# Work order
Look below for the line containing "let gs := if wd < ws then k else 1"; from there through the line containing "(R71); of the", both lines included, please set down each line exactly and nothing else.

# Dataset records

-- ==== Sys2Proof/Machine/Convert.lean ====
section
/-! DEFINITION. Conversions between lane formats and described blocks (R350-R354). -/

namespace Sys2Proof.Machine

/-- An element converted (R57, R58, R351). -/
def convElem (src : Nat) (srcN : Bool) (dst : Nat) (dstN : Bool) (mode : Nat) (sat : Bool) (x : Nat) : Nat :=
  if src < 4 then
    if dst < 4 then pack (fpFmt dst) mode (unpack (fpFmt src) x)
    else fpToInt (laneBits dst) dstN sat mode (unpack (fpFmt src) x)
  else
    let v := laneVal (laneBits src) srcN x
    if dst < 4 then pack (fpFmt dst) mode (ofIntVal v) else reduce (laneBits dst) dstN sat v

/-- Where element j of the wide side sits: vector of the group and lane (R351). -/
def widePlace (packed : Bool) (N k j : Nat) : Nat × Nat := if packed then (j % k, j / k) else (j / (N / k), j % (N / k))

/-- Vectors written one after another from a group's first vector. -/
def Panel.putGroup (p : Panel) (d : Nat) : List Line → Panel
  | [] => p
  | v :: t => Panel.putGroup (p.putVec d v) (d + 1) t

/-- VCVT, VPACK and VUNPK: `packed` is the interleaved order (R351). -/
def Panel.convert (p : Panel) (packed : Bool) (d a : Nat) (b : BitVec 5) (f m : BitVec 3) (r : BitVec 2) (sat : Bool) : Panel :=
  let src := b.toNat % 8
  let dst := f.toNat
  let ws := laneBits src
  let wd := laneBits dst
  let N := 512 / min ws wd
  let k := max ws wd / min ws wd
  let gs := if wd < ws then k else 1
  let gd := if ws < wd then k else 1
  p.views [(d, gd), (a, gs)] fun p =>
    p.apart (d, gd) [(a, gs)] fun p =>
      let srcV := (List.range gs).map fun i => p.vec (a + i)
      let elem := fun j =>
        let q := if gs = 1 then (0, j) else widePlace packed N k j
        lane ws (srcV.getD q.1 0) q.2
      let mask := p.mv m
      let val := fun j => convElem src (bt b.toNat 3) dst (bt b.toNat 4) r.toNat sat (elem j)
      let outV := (List.range gd).map fun g =>
        BitVec.ofNat 512 (ofLanes wd ((List.range (512 / wd)).map fun l =>
          let j := if gd = 1 then l else if packed then l * k + g else g * (N / k) + l
          if j < N && bt mask.toNat j then val j else lane wd (p.vecNow (d + g)) l))
      ((p.putGroup d outV).rsGap (gs + gd)).fin

def execVcvt (d a b : BitVec 5) (f m : BitVec 3) (r : BitVec 2) (s_ : BitVec 1) (s : State) : Res :=
  onPanel (fun p => p.convert false d.toNat a.toNat b f m r (s_ == 1)) s
def execVpack (d a b : BitVec 5) (f m : BitVec 3) (r : BitVec 2) (s_ : BitVec 1) (s : State) : Res :=
  onPanel (fun p => p.convert true d.toNat a.toNat b f m r (s_ == 1)) s
def execVunpk (d a b : BitVec 5) (f m : BitVec 3) (r : BitVec 2) (s_ : BitVec 1) (s : State) : Res :=
  onPanel (fun p => p.convert true d.toNat a.toNat b f m r (s_ == 1)) s

/-- VQNT: the FP32 group quantised into one block (R352). -/
def execVqnt (d a b : BitVec 5) (r : BitVec 2) (_ : BitVec 1) (s : State) : Res :=
  onPanel (fun p =>
    let code := if bt b.toNat 4 then 0x08 else 0x10 + b.toNat % 16
    let c := fmtCount code
    let k := cdiv c 16
    p.views [(d.toNat, 1), (a.toNat, k)] fun p =>
      p.apart (d.toNat, 1) [(a.toNat, k)] fun p =>
        let xs := (List.range c).map fun i => unpack (fpFmt 1) (lane 32 (p.vec (a.toNat + i / 16)) (i % 16))
        ((p.putVec d.toNat (BitVec.ofNat 512 (quantise r.toNat code xs))).rsGap (k + 1)).fin) s

/-- TVAL of a FORMAT_FAULT on a vector: bytes 1:0 (R353). -/
def headTval (v : Line) : W := w64 (v.toNat % 65536)

/-- The FP32 value of an element of a described block: INT8 and BFP codes are exact or overflow to an infinity in every mode
(R71); of the FP codes only FP64 rounds (R353). -/
def dequant (code scale mode raw : Nat) : Nat := pack (fpFmt 1) (if code = 0x01 then mode else 0) (elemVal code scale raw)

/-- VDQNT: the group's size comes from the header (R353). -/
def execVdqnt (d a : BitVec 5) (r : BitVec 2) (_ : BitVec 1) (s : State) : Res :=
  onPanel (fun p =>
    p.views [(a.toNat, 1), (d.toNat, 1)] fun p =>
      let v := p.vec a.toNat
      let code := v.toNat % 256
      if fmtBits code = 0 then p.trap 0x09 (headTval v)
      else
        let c := fmtCount code
        let k := cdiv c 16
        p.views [(d.toNat, k)] fun p =>
          p.apart (d.toNat, k) [(a.toNat, 1)] fun p =>
            let val := fun i => if i < c then dequant code (bf v.toNat 15 8) r.toNat (blockElem v i) else 0
            let outV := (List.range k).map fun g => BitVec.ofNat 512 (ofLanes 32 ((List.range 16).map fun l => val (16 * g + l)))
            ((p.putGroup d.toNat outV).rsGap (k + 1)).fin) s

/-- VRSCALE (R354). -/
def execVrscale (d a : BitVec 5) (b : Reg) (r : BitVec 2) (_ : BitVec 1) (s : State) : Res :=
  onPanel (fun p =>
    p.views [(d.toNat, 1), (a.toNat, 1)] fun p =>
      p.apart (d.toNat, 1) [(a.toNat, 1)] fun p =>
        let v := p.vec a.toNat
        let code := v.toNat % 256
        if code ≠ 0x08 ∧ ¬ isBfp code then p.trap 0x09 (headTval v)
        else
          let ms := (List.range (fmtCount code)).map (blockElem v)
          (p.putVec d.toNat (BitVec.ofNat 512 (rescale r.toNat code (bf v.toNat 15 8) ((p.gv b).toNat % 256) ms))).fin) s

end Sys2Proof.Machine
end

# Written solution
  let gs := if wd < ws then k else 1
  let gd := if ws < wd then k else 1
  p.views [(d, gd), (a, gs)] fun p =>
    p.apart (d, gd) [(a, gs)] fun p =>
      let srcV := (List.range gs).map fun i => p.vec (a + i)
      let elem := fun j =>
        let q := if gs = 1 then (0, j) else widePlace packed N k j
        lane ws (srcV.getD q.1 0) q.2
      let mask := p.mv m
      let val := fun j => convElem src (bt b.toNat 3) dst (bt b.toNat 4) r.toNat sat (elem j)
      let outV := (List.range gd).map fun g =>
        BitVec.ofNat 512 (ofLanes wd ((List.range (512 / wd)).map fun l =>
          let j := if gd = 1 then l else if packed then l * k + g else g * (N / k) + l
          if j < N && bt mask.toNat j then val j else lane wd (p.vecNow (d + g)) l))
      ((p.putGroup d outV).rsGap (gs + gd)).fin

def execVcvt (d a b : BitVec 5) (f m : BitVec 3) (r : BitVec 2) (s_ : BitVec 1) (s : State) : Res :=
  onPanel (fun p => p.convert false d.toNat a.toNat b f m r (s_ == 1)) s
def execVpack (d a b : BitVec 5) (f m : BitVec 3) (r : BitVec 2) (s_ : BitVec 1) (s : State) : Res :=
  onPanel (fun p => p.convert true d.toNat a.toNat b f m r (s_ == 1)) s
def execVunpk (d a b : BitVec 5) (f m : BitVec 3) (r : BitVec 2) (s_ : BitVec 1) (s : State) : Res :=
  onPanel (fun p => p.convert true d.toNat a.toNat b f m r (s_ == 1)) s

/-- VQNT: the FP32 group quantised into one block (R352). -/
def execVqnt (d a b : BitVec 5) (r : BitVec 2) (_ : BitVec 1) (s : State) : Res :=
  onPanel (fun p =>
    let code := if bt b.toNat 4 then 0x08 else 0x10 + b.toNat % 16
    let c := fmtCount code
    let k := cdiv c 16
    p.views [(d.toNat, 1), (a.toNat, k)] fun p =>
      p.apart (d.toNat, 1) [(a.toNat, k)] fun p =>
        let xs := (List.range c).map fun i => unpack (fpFmt 1) (lane 32 (p.vec (a.toNat + i / 16)) (i % 16))
        ((p.putVec d.toNat (BitVec.ofNat 512 (quantise r.toNat code xs))).rsGap (k + 1)).fin) s

/-- TVAL of a FORMAT_FAULT on a vector: bytes 1:0 (R353). -/
def headTval (v : Line) : W := w64 (v.toNat % 65536)

/-- The FP32 value of an element of a described block: INT8 and BFP codes are exact or overflow to an infinity in every mode
(R71); of the FP codes only FP64 rounds (R353). -/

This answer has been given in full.